### Problem description
Below are the records. State how many of their lines contain "front", with nothing else.

(Stored dataset items)
□ □ □ □ □

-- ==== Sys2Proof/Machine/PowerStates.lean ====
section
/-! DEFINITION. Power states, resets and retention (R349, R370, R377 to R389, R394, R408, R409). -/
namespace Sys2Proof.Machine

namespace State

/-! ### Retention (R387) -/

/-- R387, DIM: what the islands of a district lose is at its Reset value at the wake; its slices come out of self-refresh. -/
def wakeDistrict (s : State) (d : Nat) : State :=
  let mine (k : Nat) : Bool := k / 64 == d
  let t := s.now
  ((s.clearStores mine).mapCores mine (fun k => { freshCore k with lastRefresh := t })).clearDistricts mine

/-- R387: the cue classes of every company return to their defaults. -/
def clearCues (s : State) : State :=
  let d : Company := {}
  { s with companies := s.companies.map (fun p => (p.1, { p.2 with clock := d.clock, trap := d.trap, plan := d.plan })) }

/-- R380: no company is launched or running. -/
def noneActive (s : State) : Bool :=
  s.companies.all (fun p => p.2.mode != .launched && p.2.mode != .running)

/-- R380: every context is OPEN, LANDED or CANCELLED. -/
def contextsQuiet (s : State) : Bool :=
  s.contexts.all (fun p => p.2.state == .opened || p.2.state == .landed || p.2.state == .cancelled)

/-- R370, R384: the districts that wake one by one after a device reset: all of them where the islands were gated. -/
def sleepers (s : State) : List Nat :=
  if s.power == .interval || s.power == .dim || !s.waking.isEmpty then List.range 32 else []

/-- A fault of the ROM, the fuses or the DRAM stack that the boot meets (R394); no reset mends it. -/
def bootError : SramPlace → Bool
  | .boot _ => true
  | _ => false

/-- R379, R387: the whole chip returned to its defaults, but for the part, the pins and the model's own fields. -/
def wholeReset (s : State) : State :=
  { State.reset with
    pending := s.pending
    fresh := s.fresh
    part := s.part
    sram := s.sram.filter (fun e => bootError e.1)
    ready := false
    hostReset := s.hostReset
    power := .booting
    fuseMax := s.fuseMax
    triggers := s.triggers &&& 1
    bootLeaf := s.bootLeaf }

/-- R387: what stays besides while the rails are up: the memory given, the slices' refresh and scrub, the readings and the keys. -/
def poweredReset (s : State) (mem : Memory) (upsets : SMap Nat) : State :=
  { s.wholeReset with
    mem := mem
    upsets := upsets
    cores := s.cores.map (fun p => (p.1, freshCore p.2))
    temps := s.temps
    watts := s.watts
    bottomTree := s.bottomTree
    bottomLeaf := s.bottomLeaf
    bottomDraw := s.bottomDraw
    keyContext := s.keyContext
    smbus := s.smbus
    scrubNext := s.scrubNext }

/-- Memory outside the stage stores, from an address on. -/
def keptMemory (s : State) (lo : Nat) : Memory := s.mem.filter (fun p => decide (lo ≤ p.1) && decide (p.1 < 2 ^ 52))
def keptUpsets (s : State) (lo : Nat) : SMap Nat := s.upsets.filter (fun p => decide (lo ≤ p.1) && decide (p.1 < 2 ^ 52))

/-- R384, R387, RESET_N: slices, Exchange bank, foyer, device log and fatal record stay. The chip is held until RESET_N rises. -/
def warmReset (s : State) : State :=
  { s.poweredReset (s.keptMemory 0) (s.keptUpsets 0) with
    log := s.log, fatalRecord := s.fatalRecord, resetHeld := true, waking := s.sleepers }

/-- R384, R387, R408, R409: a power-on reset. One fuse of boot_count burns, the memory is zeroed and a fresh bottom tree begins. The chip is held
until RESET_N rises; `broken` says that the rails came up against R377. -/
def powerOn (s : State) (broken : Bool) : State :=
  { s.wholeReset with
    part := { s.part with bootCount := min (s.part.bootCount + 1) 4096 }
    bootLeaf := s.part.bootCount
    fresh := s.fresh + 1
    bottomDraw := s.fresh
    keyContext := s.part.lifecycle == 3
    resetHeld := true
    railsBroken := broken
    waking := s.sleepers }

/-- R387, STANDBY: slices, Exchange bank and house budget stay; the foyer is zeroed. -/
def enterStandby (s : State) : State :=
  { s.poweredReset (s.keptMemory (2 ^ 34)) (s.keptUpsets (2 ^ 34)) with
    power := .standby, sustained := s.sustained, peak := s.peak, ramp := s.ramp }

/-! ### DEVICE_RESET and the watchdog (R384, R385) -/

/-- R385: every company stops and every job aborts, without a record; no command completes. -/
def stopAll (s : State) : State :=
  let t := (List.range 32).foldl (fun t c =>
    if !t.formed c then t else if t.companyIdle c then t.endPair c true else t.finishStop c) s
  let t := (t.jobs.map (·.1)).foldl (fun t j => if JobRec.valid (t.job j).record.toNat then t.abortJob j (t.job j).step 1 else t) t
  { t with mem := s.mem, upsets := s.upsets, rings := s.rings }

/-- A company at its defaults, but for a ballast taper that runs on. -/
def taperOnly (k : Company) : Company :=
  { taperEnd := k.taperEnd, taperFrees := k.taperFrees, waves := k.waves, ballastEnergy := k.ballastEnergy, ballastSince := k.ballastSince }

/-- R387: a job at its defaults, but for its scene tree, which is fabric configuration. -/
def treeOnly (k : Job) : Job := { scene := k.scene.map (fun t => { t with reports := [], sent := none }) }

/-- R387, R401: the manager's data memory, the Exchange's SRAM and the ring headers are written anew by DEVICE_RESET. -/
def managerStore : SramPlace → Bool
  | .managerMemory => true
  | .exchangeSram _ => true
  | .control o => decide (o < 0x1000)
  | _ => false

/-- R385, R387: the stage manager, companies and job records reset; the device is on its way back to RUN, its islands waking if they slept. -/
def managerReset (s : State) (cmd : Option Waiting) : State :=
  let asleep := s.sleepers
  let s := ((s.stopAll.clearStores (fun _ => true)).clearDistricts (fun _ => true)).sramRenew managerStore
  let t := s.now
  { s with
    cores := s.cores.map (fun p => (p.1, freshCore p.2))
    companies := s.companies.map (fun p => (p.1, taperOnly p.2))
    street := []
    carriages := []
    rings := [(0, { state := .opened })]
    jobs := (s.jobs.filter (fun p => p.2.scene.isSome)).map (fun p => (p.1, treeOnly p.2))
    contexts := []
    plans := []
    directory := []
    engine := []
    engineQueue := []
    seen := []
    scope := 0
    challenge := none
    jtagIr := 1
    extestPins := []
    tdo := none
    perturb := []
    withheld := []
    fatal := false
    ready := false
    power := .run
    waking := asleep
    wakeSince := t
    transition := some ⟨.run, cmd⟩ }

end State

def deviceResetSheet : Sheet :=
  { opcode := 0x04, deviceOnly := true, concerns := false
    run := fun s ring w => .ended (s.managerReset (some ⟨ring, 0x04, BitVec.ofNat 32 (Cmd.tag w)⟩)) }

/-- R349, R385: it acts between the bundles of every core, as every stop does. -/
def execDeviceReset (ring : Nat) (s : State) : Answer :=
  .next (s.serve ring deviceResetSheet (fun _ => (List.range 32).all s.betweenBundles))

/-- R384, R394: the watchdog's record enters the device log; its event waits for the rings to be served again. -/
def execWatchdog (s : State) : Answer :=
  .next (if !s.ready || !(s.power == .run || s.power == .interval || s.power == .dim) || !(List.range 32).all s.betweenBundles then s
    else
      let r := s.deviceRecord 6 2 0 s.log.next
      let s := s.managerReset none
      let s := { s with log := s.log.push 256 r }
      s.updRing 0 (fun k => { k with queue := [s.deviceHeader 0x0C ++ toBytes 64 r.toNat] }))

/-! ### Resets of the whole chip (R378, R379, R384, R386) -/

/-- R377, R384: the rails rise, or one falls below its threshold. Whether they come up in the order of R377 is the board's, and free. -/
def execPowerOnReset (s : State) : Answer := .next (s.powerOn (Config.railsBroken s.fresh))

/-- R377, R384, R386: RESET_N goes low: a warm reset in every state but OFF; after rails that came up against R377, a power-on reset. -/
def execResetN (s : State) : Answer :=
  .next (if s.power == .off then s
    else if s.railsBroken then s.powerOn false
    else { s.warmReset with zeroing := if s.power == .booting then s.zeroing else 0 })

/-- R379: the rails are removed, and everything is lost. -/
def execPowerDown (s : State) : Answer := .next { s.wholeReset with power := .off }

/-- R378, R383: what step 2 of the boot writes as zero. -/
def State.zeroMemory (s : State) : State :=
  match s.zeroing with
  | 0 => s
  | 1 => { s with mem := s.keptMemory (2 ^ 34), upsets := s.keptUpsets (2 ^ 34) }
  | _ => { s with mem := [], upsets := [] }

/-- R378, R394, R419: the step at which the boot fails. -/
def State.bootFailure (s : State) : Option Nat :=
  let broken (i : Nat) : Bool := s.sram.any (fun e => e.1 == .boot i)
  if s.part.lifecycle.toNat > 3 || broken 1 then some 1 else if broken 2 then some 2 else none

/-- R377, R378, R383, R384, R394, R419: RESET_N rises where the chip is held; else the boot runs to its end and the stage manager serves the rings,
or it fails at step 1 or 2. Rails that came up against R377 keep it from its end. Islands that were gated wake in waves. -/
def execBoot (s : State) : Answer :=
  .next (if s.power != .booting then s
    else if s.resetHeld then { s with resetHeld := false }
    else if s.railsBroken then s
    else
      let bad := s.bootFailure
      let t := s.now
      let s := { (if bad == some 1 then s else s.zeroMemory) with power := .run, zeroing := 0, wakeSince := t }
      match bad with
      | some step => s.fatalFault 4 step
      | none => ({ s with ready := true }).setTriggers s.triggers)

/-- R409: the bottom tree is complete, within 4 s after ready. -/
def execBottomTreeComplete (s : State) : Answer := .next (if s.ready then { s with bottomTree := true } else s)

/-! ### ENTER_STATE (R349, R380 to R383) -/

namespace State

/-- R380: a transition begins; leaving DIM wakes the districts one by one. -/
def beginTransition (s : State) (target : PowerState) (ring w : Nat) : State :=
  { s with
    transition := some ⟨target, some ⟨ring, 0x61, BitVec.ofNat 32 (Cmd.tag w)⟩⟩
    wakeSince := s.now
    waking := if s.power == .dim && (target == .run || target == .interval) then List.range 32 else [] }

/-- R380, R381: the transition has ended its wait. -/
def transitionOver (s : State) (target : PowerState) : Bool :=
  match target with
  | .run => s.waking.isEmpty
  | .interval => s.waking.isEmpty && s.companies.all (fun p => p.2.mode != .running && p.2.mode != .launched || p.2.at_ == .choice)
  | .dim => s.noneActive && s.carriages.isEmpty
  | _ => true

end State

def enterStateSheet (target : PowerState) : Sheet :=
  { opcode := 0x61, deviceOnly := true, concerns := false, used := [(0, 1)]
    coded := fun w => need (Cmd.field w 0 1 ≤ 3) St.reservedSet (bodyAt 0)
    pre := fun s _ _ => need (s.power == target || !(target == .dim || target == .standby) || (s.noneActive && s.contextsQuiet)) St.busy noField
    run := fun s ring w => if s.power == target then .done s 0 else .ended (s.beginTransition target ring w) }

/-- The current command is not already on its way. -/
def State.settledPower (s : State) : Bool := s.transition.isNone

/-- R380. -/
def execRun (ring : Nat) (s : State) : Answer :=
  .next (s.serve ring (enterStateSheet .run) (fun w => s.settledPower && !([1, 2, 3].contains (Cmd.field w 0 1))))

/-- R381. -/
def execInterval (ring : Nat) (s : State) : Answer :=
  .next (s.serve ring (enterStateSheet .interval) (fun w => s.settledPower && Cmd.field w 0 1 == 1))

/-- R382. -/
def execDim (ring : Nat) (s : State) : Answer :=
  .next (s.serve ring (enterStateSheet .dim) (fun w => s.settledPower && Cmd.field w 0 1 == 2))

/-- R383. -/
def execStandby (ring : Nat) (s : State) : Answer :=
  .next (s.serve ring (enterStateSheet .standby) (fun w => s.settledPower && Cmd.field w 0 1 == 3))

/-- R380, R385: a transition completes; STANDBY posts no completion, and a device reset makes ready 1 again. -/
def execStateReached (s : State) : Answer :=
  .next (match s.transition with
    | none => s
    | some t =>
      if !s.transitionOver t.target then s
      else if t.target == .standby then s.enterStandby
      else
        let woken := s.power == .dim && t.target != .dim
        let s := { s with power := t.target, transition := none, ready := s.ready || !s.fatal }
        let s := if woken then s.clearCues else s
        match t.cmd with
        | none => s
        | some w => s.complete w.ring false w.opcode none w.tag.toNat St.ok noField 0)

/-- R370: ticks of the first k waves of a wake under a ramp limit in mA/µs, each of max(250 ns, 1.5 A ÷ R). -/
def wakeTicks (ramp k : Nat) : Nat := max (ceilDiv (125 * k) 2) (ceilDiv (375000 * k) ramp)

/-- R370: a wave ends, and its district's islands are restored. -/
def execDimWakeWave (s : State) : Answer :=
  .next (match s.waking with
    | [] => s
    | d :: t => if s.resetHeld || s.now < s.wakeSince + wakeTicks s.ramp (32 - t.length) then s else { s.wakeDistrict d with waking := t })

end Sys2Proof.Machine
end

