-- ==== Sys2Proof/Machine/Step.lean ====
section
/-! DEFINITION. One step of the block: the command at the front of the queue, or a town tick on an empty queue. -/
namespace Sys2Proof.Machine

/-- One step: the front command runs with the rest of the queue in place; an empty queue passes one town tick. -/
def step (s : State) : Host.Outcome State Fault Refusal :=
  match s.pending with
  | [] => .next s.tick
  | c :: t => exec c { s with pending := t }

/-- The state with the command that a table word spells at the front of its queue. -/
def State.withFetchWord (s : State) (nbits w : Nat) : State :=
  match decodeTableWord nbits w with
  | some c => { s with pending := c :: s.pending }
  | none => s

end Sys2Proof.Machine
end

□ □ □ □ □

### Answer section
3